Voor de kantonrechter bestaat de mogelijkheid om op grond van artikel 7:673 lid 9 BW een billijke vergoeding toe te kennen na beëindiging van een arbeidsovereenkomst van rechtswege. De kantonrechter is met werknemer van oordeel dat met het van rechtswege beëindigen van de arbeidsovereenkomst tussen partijen, het dienstverband bij het ministerie is beëindigd. Dat werknemer bij het ministerie van BZK in dienst is getreden maakt dat niet anders. Dat de overeenkomst is geëindigd volgt ook uit de afwikkeling van het dienstverband tussen partijen.
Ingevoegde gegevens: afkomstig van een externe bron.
/-- Settles O21: the two `CTRL` writes leave the cursor at 0 and the voice in table mode, and 32 `WAVE` writes fill the table once. -/
theorem waveLoadFillsTheWholeTable : Obligations.WaveLoadFillsTheWholeTable := by
  unfold Obligations.WaveLoadFillsTheWholeTable
  intro codes s
  have commands := (applyAll_cons (exec_ctrl false true 0 s) (.ctrl false false 0 :: codes.toList.map Instr.wave)).trans
    (applyAll_cons (exec_ctrl false false 0 (afterCtrl false true 0 s)) _)
  have left : (afterCtrl false false 0 (afterCtrl false true 0 s)).voice s.latched =
      { s.voice s.latched with volume := 0, enabled := false, dda := false } := by
    have second := afterCtrl_voice false false 0 (afterCtrl false true 0 s)
    exact second.trans (congrArg (fun v => { v with volume := 0, enabled := false, dda := false }) (afterCtrl_voice false true 0 s))
  obtain ⟨t, run, frame, voice, cursor, entries, -⟩ :=
    applyAll_wave codes.toList (s := afterCtrl false false 0 (afterCtrl false true 0 s)) (congrArg Voice.dda left)
  have start : (afterCtrl false false 0 (afterCtrl false true 0 s)).g.waveWriteCursor.toNat = 0 := rfl
  rw [start] at cursor entries
  refine ⟨t, commands.trans run, ?_, ?_, fun k lt => ?_, ?_⟩
  · exact BitVec.eq_of_toNat_eq (by rw [cursor, Vector.length_toList]; rfl)
  · exact ((afterCtrl_frame false true 0 s).trans (afterCtrl_frame false false 0 (afterCtrl false true 0 s))).trans frame
  · have entry := entries k (by rwa [Vector.length_toList]) (by rw [Vector.length_toList]; omega)
    rw [Nat.zero_add, Nat.mod_eq_of_lt lt, Vector.getElem_toList] at entry
    exact entry
  · exact voice.trans (congrArg (fun v => { v with wave := (t.voice s.latched).wave }) left)

end Sys2Proof.Machine
end

section
/-!
PROOFS. The host operations and the frame/timing controller (40_frame_timing.md rules R100 to R106, 60_exceptions.md section 1): what one call
does, the position map, and that the steps of `beginFrame` and of `getSamples` are the whole operations of R101 and R105.
-/

namespace Sys2Proof.Machine

/-! ### The violation flag -/

theorem violationIf_eq (broken : Bool) (kind : ViolationKind) (s : State) :
    violationIf broken kind s = { s with g := { s.g with contractViolation := broken || s.g.contractViolation } } := by
  cases broken <;> rfl

theorem positionBroken_eq_true_iff (p : Int) (start bufLen : Nat) :
    positionBroken p start bufLen = true ↔ p < start ∨ (bufLen : Int) < p := by
  simp [positionBroken]

/-- Settles O23: the steps of the two operations, with the clamp of R105 written out. -/
theorem stepAppliesTheOldestCommand : Obligations.StepAppliesTheOldestCommand := by
  unfold Obligations.StepAppliesTheOldestCommand
  constructor
  · rintro s c cmd rest i wf act queue rfl
    exact step_draining_command wf act queue
  · rintro s elapsed start out cmd rest i p position before mixed out' wf act queue rfl raw clamped flagged segment
    have violated : violationIf (positionBroken p start out.length) .positionOutOfRange { s with queue := rest } = before := by
      rw [flagged, violationIf, if_congr (positionBroken_eq_true_iff p start out.length) rfl rfl]
      rfl
    rw [step_mixing_command wf act queue, mixToCommand]
    change exec _ { (mixSegment start (clampPosition (rawPosition cmd.timeOffset out.length elapsed) start out.length) _ out).1
      with activity := _ } = _
    have position_eq : clampPosition (rawPosition cmd.timeOffset out.length elapsed) start out.length = position := by
      rw [clamped, raw]
      rfl
    have raw_eq : rawPosition cmd.timeOffset out.length elapsed = p := raw.symm
    rw [position_eq, raw_eq, violated, segment]

/-! ### Calls of one step -/

theorem registerIndex_toNat (register : Nat) : (registerIndex register).toNat = register % 16 := BitVec.toNat_ofNat register 4

theorem toNat_ofInt_of_fits {w : Nat} {x : Int} (low : 0 ≤ x) (high : x < 2 ^ w) : ((BitVec.ofInt w x).toNat : Int) = x := by
  rw [BitVec.toNat_ofInt, Int.toNat_of_nonneg (Int.emod_nonneg _ (by positivity)), Int.emod_eq_of_lt low (by exact_mod_cast high)]

/-- Settles O27: `writeRegister` is one push, or a refusal. -/
theorem writeRegisterOnlyQueues : Obligations.WriteRegisterOnlyQueues := by
  unfold Obligations.WriteRegisterOnlyQueues
  refine ⟨fun s register value c rest wf idle call low high => ?_, fun s register value c rest wf idle call outside => ?_,
    fun s out register value c rest wf idle call => step_idle_reentrant wf idle call⟩
  · have pushed : beginOp (.writeRegister register value c) { s with calls := rest } =
        .next { s with
          calls := rest
          queue := s.queue ++ [⟨registerIndex register, BitVec.ofInt 8 value, c - s.time.origin⟩] } :=
      if_pos ⟨low, high⟩
    exact ⟨_, _, (step_idle_call wf idle call).trans pushed, rfl, registerIndex_toNat register,
      toNat_ofInt_of_fits low (by omega), rfl⟩
  · exact (step_idle_call wf idle call).trans (if_neg (by omega))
Het ministerie heeft aan werknemer een transitievergoeding betaald, hetgeen het ministerie op grond van artikel 7:673 BW verschuldigd is indien de arbeidsovereenkomst door of vanwege de werkgever is opgezegd, is ontbonden of niet zal worden voortgezet. De kantonrechter is gelet op het voorgaande van oordeel dat toekenning van een billijke vergoeding in beginsel mogelijk is. Werknemer maakt aanspraak op een billijke vergoeding van € 30.867 bruto. De kantonrechter stelt voorop dat de schorsing van een werknemer een ingrijpende maatregel is. In dit geval is de kantonrechter van oordeel dat de schorsing ernstig verwijtbaar handelen van het ministerie oplevert. Het ministerie heeft bij brief van 5 juni 2023 werknemer vrijgesteld van werkzaamheden omdat een onwerkbare situatie zou zijn ontstaan. De door het ministerie onwerkbare situatie is naar het oordeel van de kantonrechter niet onderbouwd. Ter zitting heeft werknemer verklaard per 15 februari 2024 een nieuwe baan te hebben gevonden. Van langdurige inkomstenverlies is dus geen sprake. De kantonrechter acht werknemer met het toekennen van een billijke vergoeding ter hoogte van € 15.000 gecompenseerd voor de wijze van handelen van het ministerie.